Гаэль очень нравились курсы в Лувре. Ей часто вспоминалось, как они с Робертом бродили по галереям в поисках когда-то спасенных ею картин. Это тоже было частью той жизни. Однажды кто-то из сокурсников упомянул музей, о котором Гаэль раньше не слышала, — Ниссима де Камондо[4]. Ей стало интересно, и в свободный день, когда Доминика после уроков играла в американский футбол, она его посетила.

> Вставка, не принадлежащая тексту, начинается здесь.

-- ==== Sys2Proof/Machine/Lantern.lean ====
section
/-!
DEFINITION. Sys2Proof/Machine/Lantern.lean: lantern ports of the Ndor fabric: light and training, frames, retry, credits, census and
reconciliation, silence (spec/15).
-/

namespace Sys2Proof.Machine

/-! ### Ports and packets -/

def State.port (s : State) (i : Nat) : FPort := agetD s.fab.ports i {}

def State.setPort (s : State) (i : Nat) (x : FPort) : State := { s with fab := { s.fab with ports := aset s.fab.ports i x } }

/-- FAB_PORT_i.STATE (*Port states*). -/
def State.pstate (s : State) (i : Nat) : Nat := s.rd F.FAB_PORT_STATE i

/-- Ports in UP. -/
def State.upPorts (s : State) : List Nat := below 32 (fun i => decide (s.pstate i = 2))

/-- Receive slots of a virtual channel (*Virtual channels*). -/
def vcSlots (v : Nat) : Nat := if v % 2 = 0 then 960 else 64

/-- Adds `n` at place `k` of a list of counts. -/
def bump (l : List Nat) (k n : Nat) : List Nat := l.mapIdx (fun i x => if i = k then x + n else x)

/-- Takes `n` away at place `k`. -/
def dent (l : List Nat) (k n : Nat) : List Nat := l.mapIdx (fun i x => if i = k then x - n else x)

/-- Adaptive virtual channel of an operation; its escape channel is the next (*Packet operations*). -/
def opVc (op : Nat) : Nat := 2 * (op - 1)

/-- Data bytes of a packet: a beat in binary32, binary64 or exact form counts as its elements. -/
def pktLen (k : Pkt) : Nat :=
  match k.beat with
  | some b => b.vals.length * (if b.hdr.cls = 2 then 16 else if b.hdr.wide then 8 else 4)
  | none => k.data.length

/-- Flits of a packet: 256 bytes each, at least one. -/
def pktFlits (k : Pkt) : Nat := max 1 (ceilDiv (pktLen k) 256)

/-- This device's address. -/
def State.fabAddr (s : State) : Nat := s.rd F.FAB_ADDR_ADDRESS

/-- A new number for the packets of a local command. -/
def State.newTag (s : State) : Nat × State := (s.fab.tagCtr + 1, { s with fab := { s.fab with tagCtr := s.fab.tagCtr + 1 } })

/-- Hands a packet of this device to the router, with 64 hops (R329, R349). -/
def State.sendPkt (s : State) (tag srcEp dst dstEp op arg gen : Nat) (ordered : Bool) (data : Bytes) (beat : Option Beat := none) : State :=
  let k : Pkt := { src := s.fabAddr, srcEp := srcEp, dst := dst, dstEp := dstEp, op := op, arg := arg, gen := gen, hops := 64, detours := 0,
                   ordered := ordered, data := data, beat := beat }
  { s with fab := { s.fab with heads := s.fab.heads ++ [{ pkt := k, since := s.now, tag := tag }] } }

/-- Whether packets with number `tag` have not all left the device. -/
def State.tagBusy (s : State) (tag : Nat) : Bool :=
  s.fab.heads.any (fun h => h.tag = tag) || s.fab.ports.any (fun e => e.2.dataQ.any (fun q => q.tag = tag))

/-- A LINK message is queued at a port. -/
def State.link (s : State) (i : Nat) (m : LinkMsg) : State :=
  s.setPort i { s.port i with linkQ := (s.port i).linkQ ++ [m] }

/-- Receive slots are freed and their credits wait to be returned (R331). -/
def State.freeSlots (s : State) (from_ : Option (Nat × Nat)) (n : Nat) : State :=
  match from_ with
  | none => s
  | some (i, v) => s.setPort i { s.port i with occ := dent (s.port i).occ v n, retDue := bump (s.port i).retDue v n }

/-- The beat of a remote export has left a lantern port, or its packet is lost: it no longer holds its descriptor (R116, R153). -/
def State.beatGone (s : State) (k : Pkt) : State :=
  match k.beat with
  | none => s
  | some b => if k.src = s.fabAddr then { s with outBeats := s.outBeats.erase (k.dst, b) } else s

/-! ### Routes (R348, R355) -/

/-- Candidate `k` of destination `d` (0 primary, 1 to 3 alternates): its port, if it is valid. -/
def State.candPort (s : State) (d k : Nat) : Option Nat :=
  let v := s.rd ([F.FAB_ROUTE_PRIMARY, F.FAB_ROUTE_ALT1, F.FAB_ROUTE_ALT2, F.FAB_ROUTE_ALT3].getD k F.FAB_ROUTE_PRIMARY) d
  if v.testBit 5 ∧ s.on F.FAB_ROUTE_VALID d then some (v % 32) else none

/-- Whether candidate `k` of `d` is live for a packet on virtual channel `vc` (R348, R355). -/
def State.live (s : State) (d k vc : Nat) : Option Nat :=
  match s.candPort d k with
  | none => none
  | some i =>
    let iso := s.on F.FAB_PORT_NBR_ISOLATE i
    if s.pstate i = 2 ∧ !(s.rd F.FAB_ROUTE_WD d).testBit k ∧ (!iso ∨ (s.rd F.FAB_PORT_NBR_ADDR i = d ∧ 4 ≤ vc)) then some i else none

/-- Whether candidate `k` of `d` lies on a shortest path. -/
def State.minimal (s : State) (d k : Nat) : Bool := decide (k = 0) || (s.rd F.FAB_ROUTE_MIN d).testBit (k - 1)

/-- Whether candidate `k` of `d` leads through a port in RETRAIN: its routes are kept and traffic waits (*Port states*). -/
def State.kept (s : State) (d k : Nat) : Bool :=
  (s.candPort d k).any (fun i => decide (s.pstate i = 3)) && !(s.rd F.FAB_ROUTE_WD d).testBit k

/-- Whether any candidate of `d` is live, or kept through a retrain. -/
def State.reachable (s : State) (d : Nat) : Bool := (List.range 4).any (fun k => (s.live d k 4).isSome || s.kept d k)

/-- Destinations the route table lists. -/
def State.routed (s : State) : List Nat :=
  (s.regs.foldl (fun (l : List Nat) e =>
    if e.1.reg = .FAB_ROUTE ∧ e.1.lsb = 63 then e.1.i :: l else l) []).reverse

/-- WITHDRAW for each destination that has just lost its last live candidate, ANNOUNCE for each that is reachable again, on every UP port,
up to 120 addresses in a frame (R350). -/
def chunks120 (fuel : Nat) (l : List Nat) : List (List Nat) :=
  match fuel with
  | 0 => []
  | n + 1 => if l.isEmpty then [] else l.take 120 :: chunks120 n (l.drop 120)

def State.reachCheck (s : State) : State :=
  let all := s.routed.filter (fun d => decide (d ≠ s.fabAddr))
  let lost := all.filter (fun d => !s.reachable d && !s.fab.gone.contains d)
  let back := s.fab.gone.filter (fun d => s.reachable d)
  let s := { s with fab := { s.fab with gone := s.fab.gone.filter (fun d => !back.contains d) ++ lost } }
  let send := fun (s : State) (m : LinkMsg) => s.upPorts.foldl (fun s i => s.link i m) s
  let s := (chunks120 (lost.length + 1) lost).foldl (fun s l => send s (.withdraw l)) s
  (chunks120 (back.length + 1) back).foldl (fun s l => send s (.announce l)) s

/-! ### Leaving UP (R327, R333 to R335, R360) -/

/-- The packets of a port that are lost when it falls silent or goes down (R335). -/
def State.dropPackets (s : State) (i : Nat) : State :=
  let x := s.port i
  let tails := x.replay.filterMap (fun f => match f.body with
    | .data _ _ true k => some k
    | _ => none)
  let s := s.inc F.FAB_LINK_DROPPED i 0 (tails.length + x.dataQ.length)
  let s := x.dataQ.foldl (fun (s : State) q => (s.freeSlots q.from_ (pktFlits q.pkt - q.sent)).beatGone q.pkt) s
  let x := s.port i
  let occ := x.partIn.foldl (fun o e => dent o e.1 e.2) x.occ
  s.setPort i { x with replay := [], resend := [], dataQ := [], linkQ := [], partIn := [], occ := occ, paused := false, answering := false, trying := false }

/-- A port leaves UP: its state and reason, its packets, the routes through it, and the votes whose result it carries (R360). -/
def State.leaveUp (s : State) (i st reason : Nat) : State :=
  let wasUp := s.pstate i = 2
  let s := (s.wr F.FAB_PORT_STATE st i).wr F.FAB_PORT_REASON reason i
  let s := s.dropPackets i
  let s := s.setPort i { s.port i with since := s.now, tryAt := s.now }
  let s := if wasUp then s.parentLost i else s
  s.reachCheck

/-- A port enters RETRAIN; a third retrain within 1 s takes it to DOWN (R333). -/
def State.enterRetrain (s : State) (i : Nat) : State :=
  let x := s.port i
  let recent := x.retrains.filter (fun a => s.now < a + 1000000000)
  let wasUp := s.pstate i = 2
  let s := s.inc F.FAB_LINK_RETRAINS i
  if 2 ≤ recent.length then (s.setPort i { x with retrains := [] }).leaveUp i 6 2
  else
    let s := (s.setPort i { x with retrains := s.now :: recent, since := s.now, resend := [] }).wr F.FAB_PORT_STATE 3 i
    if wasUp then s.parentLost i else s

/-- Whether a port is to stand in ISOLATE (R354). -/
def State.isolated (s : State) (i : Nat) : Bool := s.safe || s.on F.FAB_ISOLATE_DEVICE || (s.rd F.FAB_ISOLATE_PORTS).testBit i

/-- FREE_v = SLOTS_v - O_v of a receiver (R339). -/
def FPort.free (x : FPort) : List Nat := x.occ.mapIdx (fun v o => vcSlots v - o)

/-- The port has told its partner FREE_v: the credits not yet returned are part of it. -/
def FPort.told (x : FPort) : FPort := { x with retDue := [0, 0, 0, 0, 0, 0, 0, 0], retLog := [] }

/-- A port stops its DATA frames and reconciles (R339, R340): a RECONCILE waits until the replay buffer is empty, and takes FREE_v as it is sent. -/
def State.sendReconcile (s : State) (i : Nat) : State :=
  (s.setPort i { s.port i with paused := true }).link i (.reconcile [])

/-! ### Training (R328, R333, R340, R343) -/

/-- The device's own claim. -/
def State.ownClaim (s : State) : ClaimMsg :=
  { addr := s.fab.proposal.getD s.fabAddr, digest := s.idDigest, seq := s.fab.claimSeq, admitted := s.on F.FAB_ADDR_ADMITTED, hops := 0,
    legal := true, down := true }

/-- TRAINING_COMPLETE (R328, R333, R334, R340): with 8 or more wavelengths the port enters UP, or ISOLATE, with fresh sequence numbers, and the
RECONCILE in both directions that ends the training gives it the partner's FREE_v as credits; with fewer wavelengths it goes DOWN with reason
LANES. A silent port needs a HELLO too, a DOWN port its attempt. -/
def execTrainingComplete (t port lanes : Nat) (free : List Nat) (s : State) : Out :=
  let s := s.tick t
  let x := s.port port
  let st := s.pstate port
  inst (port < 32)
    (if !(st = 1 ∨ (st = 4 ∧ x.since ≤ x.heardAt) ∨ (st = 6 ∧ x.trying ∧ s.now < x.tryAt + 100000000)) ∨ s.rd F.FAB_PORT_ROLE port ≠ 1 then s
     else
       let mask := below 16 (fun w => lanes.testBit w && x.lanesOk.testBit w)
       let s := s.wr F.FAB_PORT_LANE_MASK ((mask.map (fun w => 2 ^ w)).sum) port
       if mask.length < 8 then s.leaveUp port 6 4
       else
         let y : FPort := { lastRx := s.now, ackAt := s.now, since := s.now, tryAt := x.tryAt, heardAt := x.heardAt, nbr := x.nbr,
                            lanesOk := x.lanesOk, retrains := x.retrains, fwOld := x.fwOld, occ := x.occ, delayPs := x.delayPs,
                            credits := (List.range 8).map (fun v => free.getD v 0),
                            rxTrain := signed (s.rd F.FAB_OPT_RX_MIN port) 16, lightTrain := signed (s.rd F.FAB_OPT_LIGHT_IN port) 16 }
         let s := (s.setPort port y).wr F.FAB_PORT_STATE (if s.isolated port then 5 else 2) port
         let s := if s.fab.proposal.isSome || s.on F.FAB_ADDR_VALID then s.link port (.claim s.ownClaim) else s
         s.reachCheck)

/-- RETRAIN_COMPLETE (R333, R340): the port reconciles and replays from ACK + 1, or goes DOWN. -/
def execRetrainComplete (t port : Nat) (ok : Bool) (lanes : Nat) (free : List Nat) (s : State) : Out :=
  let s := s.tick t
  let x := s.port port
  inst (port < 32)
    (if s.pstate port ≠ 3 then s
     else if !ok ∨ x.since + 100000 < s.now then s.leaveUp port 6 2
     else
       let mask := below 16 (fun w => lanes.testBit w && x.lanesOk.testBit w)
       let s := s.wr F.FAB_PORT_LANE_MASK ((mask.map (fun w => 2 ^ w)).sum) port
       if mask.length < 8 then s.leaveUp port 6 4
       else
         let s := s.setPort port { x with credits := (List.range 8).map (fun v => free.getD v 0), resend := x.replay, lastRx := s.now,
                                          ackAt := s.now, since := s.now, replayRun := 0, paused := false, answering := false }
         ((s.setPort port (s.port port).told).wr F.FAB_PORT_STATE (if s.isolated port then 5 else 2) port).reachCheck)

Музей оказался очень небольшим и находился близ парка Монсо в Восьмом округе. Здание, в котором он располагался, когда-то принадлежало очень богатым турецким евреям, филантропам и банкирам. Дом, и сам представлявший огромную ценность, был полон роскошного антиквариата. Здание отреставрировали, а родственники первых владельцев, группа неравнодушных парижан и друзья семьи в 1935 году заменили мебель и решили открыть здесь музей и этим увековечить память о Ниссиме де Камондо, погибшем во время Первой мировой войны. Остальные члены семьи позже были депортированы немцами и погибли в концлагерях.